Instructions for the task: Within the entries below, find every line that has the string "enterFault", then copy it.

[Saved entries]
/-- A slot that SELECT or DESELECT finds names a line register that exists. -/
theorem portLegal_of_lookup {id : Byte} {d : Slot} (hs : slotsOk s) (h : s.lookup id = .ok d) :
    portLegal s.cfg.nports d.port = true := hs id d (State.lookup_ok.mp h)

theorem exec_answers (hc : configOk s.cfg) (hs : slotsOk s) (i : Instr) : ∃ t, exec i s = .next t := by
  cases i with
  | init =>
    obtain ⟨-, -, -, hown⟩ := hc
    obtain ⟨u, hu⟩ := State.dirSetAll_next (s := s.begin .init) hown
    exact Out.andThen_answers hu _
  | registerSlave id port rsv bit sel desel =>
    simp only [exec, execRegisterSlave]
    split
    next => exact ⟨_, rfl⟩
    next hf =>
      obtain ⟨-, hp, -⟩ := registerFault_none.mp hf
      exact Out.andThen_answers (State.lineSet_next (s := s.begin _) bit hp) _
  | select id =>
    simp only [exec, execSelect]
    split
    next => exact ⟨_, rfl⟩
    next d hd => exact Out.andThen_answers (State.lineClear_next (s := s.begin _) d.bit (portLegal_of_lookup hs hd)) _
  | deselect id =>
    simp only [exec, execDeselect]
    split
    next => exact ⟨_, rfl⟩
    next d hd => exact Out.andThen_answers (State.lineSet_next (s := s.begin _) d.bit (portLegal_of_lookup hs hd)) _
  | writeByte b => simp only [exec, execWriteByte]; split <;> exact ⟨_, rfl⟩
  | readByte =>
    simp only [exec, execReadByte]
    split
    · split <;> exact ⟨_, rfl⟩
    · exact ⟨_, rfl⟩
  | writeBytes | readBytes => exact ⟨_, rfl⟩

theorem microBody_answers (hs : slotsOk s) (i : Instr) : ∃ t, microBody i s = .next t := by
  cases i with
  | registerSlave id port rsv bit sel desel =>
    simp only [microBody]
    split
    next => exact ⟨_, rfl⟩
    next hf =>
      obtain ⟨-, hp, -⟩ := registerFault_none.mp hf
      exact Out.andThen_answers (State.lineSet_next bit hp) _
  | select id =>
    simp only [microBody]
    split
    next => exact ⟨_, rfl⟩
    next d hd => exact Out.andThen_answers (State.lineClear_next d.bit (portLegal_of_lookup hs hd)) _
  | deselect id =>
    simp only [microBody]
    split
    next => exact ⟨_, rfl⟩
    next d hd => exact Out.andThen_answers (State.lineSet_next d.bit (portLegal_of_lookup hs hd)) _
  | init | writeByte | writeBytes | readByte | readBytes => exact ⟨_, rfl⟩

/-- The own lines INIT has still to do are some of the platform's. -/
theorem microOwnLines_answers (hc : configOk s.cfg) {rest : List Line} (hr : rest <:+ s.cfg.ownLines) :
    ∃ t, microOwnLines rest s = .next t := by
  cases rest with
  | nil => exact ⟨_, rfl⟩
  | cons l more =>
    obtain ⟨-, -, -, hown⟩ := hc
    exact Out.andThen_answers (State.dirSet_next l.bit (hown l (hr.subset List.mem_cons_self))) _

theorem microCommand_answers {i : Instr} {p : Pos} (hc : configOk s.cfg) (hs : slotsOk s) (hp : posOk i p s) :
    ∃ t, microCommand i p s = .next t := by
  cases p with
  | body => exact microBody_answers hs i
  | ownLines rest =>
    obtain ⟨-, hr, -⟩ := hp
    exact microOwnLines_answers hc hr
  | operands | storeSlot | delay | payload | readNext | shifting | data | status => exact ⟨_, rfl⟩

theorem microStep_answers {w : Work} (h : s.Inv) (hq : s.seq = .busy w) : ∃ t, microStep w s = .next t := by
  have hw : workOk w s := by have := h.seq; rwa [seqOk, hq] at this
  rcases hw with ⟨hp, -, -⟩ | ⟨v, hp, -⟩ | ⟨i, hd, hp⟩
  · exact ⟨_, microStep_operands s w hp⟩
  · exact ⟨_, microStep_status s w v hp⟩
  · have ho := posOk_isOwn hp
    have h1 : w.pos ≠ .operands := fun e => by simp [e, Pos.isOwn] at ho
    have h2 : ∀ v, w.pos ≠ .status v := fun v e => by simp [e, Pos.isOwn] at ho
    rw [microStep_command h1 h2 hd]
    exact microCommand_answers h.config h.slots hp

theorem coreStep_answers (h : s.Inv) : ∃ t, coreStep s = .next t := by
  unfold coreStep
  split
  next => exact ⟨_, rfl⟩
  next hq => exact microStep_answers h hq
  next => exact ⟨_, rfl⟩

theorem coreTurn_answers (h : s.Inv) : ∃ t, coreTurn s = .next t := by
  unfold coreTurn
  split
  next i u hf =>
    obtain ⟨-, -, rest, -, rfl⟩ := fetch_run_cases hf
    exact exec_answers (s := { s with cmdIn := rest }) h.config h.slots i
  next => exact ⟨_, rfl⟩
  next => exact coreStep_answers h

/-! ### The host's moves -/

/-- A move that is not enabled waits, and CORE has the step. -/
theorem step_of_host_waits {m : HostMove} {r : List HostMove} (h : s.host = m :: r) (he : m.enabled s = false) :
    step s = coreTurn s := by
  simp [step, hostTurn, h, he]

/-- `PlatWrite` of a line register that exists, in `IDLE` (spec/20_memory.md R46). -/
theorem step_of_host_platWrite {a : BitVec 9} {v : Byte} {r : List HostMove} (h : s.host = .platWrite a v :: r)
    (hq : s.seq = .idle) (ha : a.toNat < 2 * s.cfg.nports) :
    step s = .next ((State.setLineByte { s with host := r } a.toNat v).emit (.plat a v)) := by
  simp [step, hostTurn, h, HostMove.enabled, hq, Seq.isIdle, State.hostMove, State.platWrite, State.memWrite,
    State.lineExists, ha]

theorem step_answers (h : s.Inv) (hl : s.hostLegal) : ∃ t, step s = .next t := by
  cases hh : s.host with
  | nil =>
    rw [step_of_host_nil hh]
    exact coreTurn_answers h
  | cons m r =>
    cases he : m.enabled s
    · rw [step_of_host_waits hh he]
      exact coreTurn_answers h
    · cases m with
      | run =>
        rw [step_of_host_run hh]
        exact coreTurn_answers (h.host_move r s.cmdIn s.rspReady)
      | offer b => simp [step, hostTurn, hh, HostMove.enabled, State.hostMove]
      | ready q => simp [step, hostTurn, hh, HostMove.enabled, State.hostMove]
      | platWrite a v =>
        have hq : s.seq = .idle := by cases hq : s.seq <;> simp [HostMove.enabled, hq, Seq.isIdle] at he ⊢
        have ha : HostMove.legal s.cfg.nports (.platWrite a v) := hl _ (hh ▸ List.mem_cons_self)
        exact ⟨_, step_of_host_platWrite hh hq ha⟩
      | reset => exact ⟨_, step_of_host_reset hh⟩

/-- A legal script stays legal: no step adds a move to it or changes `NPORTS`. -/
theorem step_keeps_hostLegal (h : step s = .next t) (hl : s.hostLegal) : t.hostLegal := by
  have htail : ∀ {m : HostMove} {r}, s.host = m :: r → ∀ k ∈ r, k.legal s.cfg.nports :=
    fun hh k hk => hl k (hh ▸ List.mem_cons_of_mem _ hk)
  rcases step_cases h with
    ⟨r, hr, hc⟩ | ⟨b, r, hh, rfl⟩ | ⟨q, r, hh, rfl⟩ | ⟨a, v, r, hh, -, -, rfl⟩ | ⟨r, hh, rfl⟩
  · obtain ⟨hcfg, -, hhost, -⟩ := coreTurn_keeps hc
    unfold State.hostLegal
    rw [hcfg, hhost]
    rcases hr with hh | ⟨rfl, -⟩
    · exact htail hh
    · exact hl
  all_goals exact htail hh

end

/-- Settles O45: from the invariant CORE's turns and the enabled moves of a legal script all answer, and
what is left of the script is legal. -/
theorem stepNeverStops : Obligations.StepNeverStops := by
  intro s h hl
  obtain ⟨t, ht⟩ := step_answers h hl
  exact ⟨t, ht, step_keeps_hostLegal ht hl⟩

/-! ### PlatWrite -/

/-- Settles O53: in `IDLE` the step is the write of `step_of_host_platWrite`, elsewhere the move waits. -/
theorem platWriteOnlyWhileIdle : Obligations.PlatWriteOnlyWhileIdle := by
  intro s addr v rest hh ha hwf
  refine ⟨fun hq => ⟨_, step_of_host_platWrite hh hq ha, rfl, ?_, fun a hne => ?_, rfl, hq, rfl, rfl, rfl, ?_⟩,
    fun hq => step_of_host_waits hh ?_⟩
  · exact State.setLineByte_lineByte_same (s := { s with host := rest }) _ v hwf
  · exact State.setLineByte_lineByte_other { s with host := rest } v hne
  · simp [State.hostRead, hq, Seq.isIdle, State.memRead, State.lineExists, ha]
  · cases hs : s.seq <;> simp [HostMove.enabled, hs, Seq.isIdle] at hq ⊢

end Sys2Proof.Machine
end

section
/-! SUPPORT. What CORE does to the line registers, to the falls among its events and to the bytes on offer,
whatever it does else: one rule per operation, and so for every command, every micro-step and every turn of
CORE (spec/20_memory.md R43, R44, R48). -/

namespace Sys2Proof.Machine

/-! ### Falls in the history -/

/-- The lines the events of a history let fall, oldest first (20_memory.md R43). -/
def falls (h : List Event) : List Line :=
  h.filterMap fun e =>
    match e with
    | .line p b false => some ⟨p, b⟩
    | .line _ _ true | .dir _ _ | .ctrl _ | .wait _ | .load _ | .done _ | .rsp _ | .fault _ _ | .plat _ _ => none

theorem mem_falls {h : List Event} {l : Line} : l ∈ falls h ↔ Event.line l.port l.bit false ∈ h := by
  constructor
  · intro hl
    obtain ⟨e, he, hl⟩ := List.mem_filterMap.mp hl
    split at hl
    next => cases hl; exact he
    all_goals cases hl
  · exact fun hl => List.mem_filterMap.mpr ⟨_, hl, rfl⟩

@[simp] theorem falls_append (h k : List Event) : falls (h ++ k) = falls h ++ falls k := List.filterMap_append

/-- `DirSet` events are no falls. -/
@[simp] theorem falls_dirs (ls : List Line) : falls (ls.map fun l => Event.dir l.port l.bit) = [] := by
  simp [falls]

/-! ### Updates that write no line register, let no line fall and take no byte -/

/-- What the rules of this part speak of: the line registers, the falls, the bytes on offer. -/
def State.io (s : State) : Memory × List Line × List Byte := (s.lines, falls s.hist, s.cmdIn)

section
variable {s t : State}

@[simp] theorem State.moveTo_io (s : State) (p : Pos) : (s.moveTo p).io = s.io := rfl
@[simp] theorem State.begin_io (s : State) (i : Instr) : (s.begin i).io = s.io := rfl
@[simp] theorem State.latchPacket_io (s : State) (o : Byte) (l : List Byte) (p : Pos) :
    (s.latchPacket o l p).io = s.io := rfl
@[simp] theorem State.countByte_io (s : State) : s.countByte.io = s.io := rfl
@[simp] theorem State.wait_io (s : State) (d : Delay) : (s.wait d).io = s.io := by simp [State.io, falls]
@[simp] theorem State.loadData_io (s : State) (v : Byte) : (s.loadData v).io = s.io := by simp [State.io, falls]
@[simp] theorem State.readData_io (s : State) : s.readData.io = s.io := by simp [State.io, falls]
@[simp] theorem State.writeCtrl_io (s : State) (v : Byte) : (s.writeCtrl v).io = s.io := by simp [State.io, falls]
@[simp] theorem State.taken_io (s : State) (v : Byte) : (s.taken v).io = s.io := by
  simp [State.io, State.taken, falls]

@[simp] theorem State.writeSlot_io (s : State) (id : Byte) (d : Slot) : (s.writeSlot id d).io = s.io := by
  obtain ⟨x, e⟩ := State.writeSlot_frame s id d
  rw [e]; rfl

theorem State.takeRsp_io {v : Byte} (h : s.takeRsp v = some t) : t.io = s.io := by
  obtain ⟨-, rfl⟩ := State.takeRsp_cases h
  exact s.taken_io v

@[simp] theorem State.putStatus_io (s : State) (v : Byte) : (s.putStatus v).io = s.io := by
  by_cases ht : s.takes 1
  · rw [State.putStatus_takes v ht]; exact s.taken_io v
  · rw [State.putStatus_holds v ht]; rfl

@[simp] theorem State.enterFault_io (s : State) (f : CoreFault) (info : Byte) : (s.enterFault f info).io = s.io := by
  unfold State.enterFault State.recordFault
  split <;> simp [State.io, falls]

@[simp] theorem State.raise_io (s : State) (f : CoreFault) (info : Byte) : (s.raise f info).io = s.io := by
  simp [State.raise]

@[simp] theorem State.microRaise_io (s : State) (f : CoreFault) (info : Byte) : (s.microRaise f info).io = s.io := by
  simp [State.microRaise]

theorem State.exchange_done_io {tx rx : Byte} (h : s.exchange tx = .done rx t) : t.io = s.io := by
  rcases State.exchange_cases s tx with ⟨rx', m, r, -, e⟩ | ⟨-, e⟩ <;> cases e.symm.trans h
  simp [State.io, falls]

theorem State.exchange_stuck_io {tx : Byte} (h : s.exchange tx = .stuck t) : t.io = s.io := by
  rw [exchange_stuck_cases h]; simp

@[simp] theorem readLoop_io (n : Nat) (s : State) : (readLoop n s).io = s.io := by
  induction n generalizing s with
  | zero => simp [readLoop]
  | succ n ih =>
    unfold readLoop
    split
    next hx =>
      split
      next hr => simp [ih, State.takeRsp_io hr, State.exchange_done_io hx]
      next => simp [State.exchange_done_io hx]
    next hx => exact State.exchange_stuck_io hx

@[simp] theorem microStoreSlot_io (i : Instr) (s : State) : (microStoreSlot i s).io = s.io := by
  cases i with
  | registerSlave id port rsv bit sel desel => exact State.writeSlot_io s id _
  | init | select | deselect | writeByte | writeBytes | readByte | readBytes => rfl

@[simp] theorem microDelay_io (d : Delay) (s : State) : (microDelay d s).io = s.io := by
  unfold microDelay
  split
  · simp [State.io, falls]
  · rfl

@[simp] theorem microReadNext_io (s : State) : (microReadNext s).io = s.io := by
  unfold microReadNext
  split <;> simp

@[simp] theorem microShifter_io (s : State) : (microShifter s).io = s.io := by
  obtain ⟨d, tc, b, k, m, r, e⟩ := microShifter_frame s
  rw [e]; rfl

@[simp] theorem microExchanged_io (i : Instr) (s : State) : (microExchanged i s).io = s.io := by
  cases i with
  | writeByte | writeBytes | readByte | readBytes => simp [microExchanged]
  | init | registerSlave | select | deselect => rfl

@[simp] theorem microData_io (i : Instr) (v : Byte) (s : State) : (microData i v s).io = s.io := by
  unfold microData
  split
  next => rfl
  next hr => cases i <;> simp [State.takeRsp_io hr]

end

Task response:
@[simp] theorem State.enterFault_io (s : State) (f : CoreFault) (info : Byte) : (s.enterFault f info).io = s.io := by
  unfold State.enterFault State.recordFault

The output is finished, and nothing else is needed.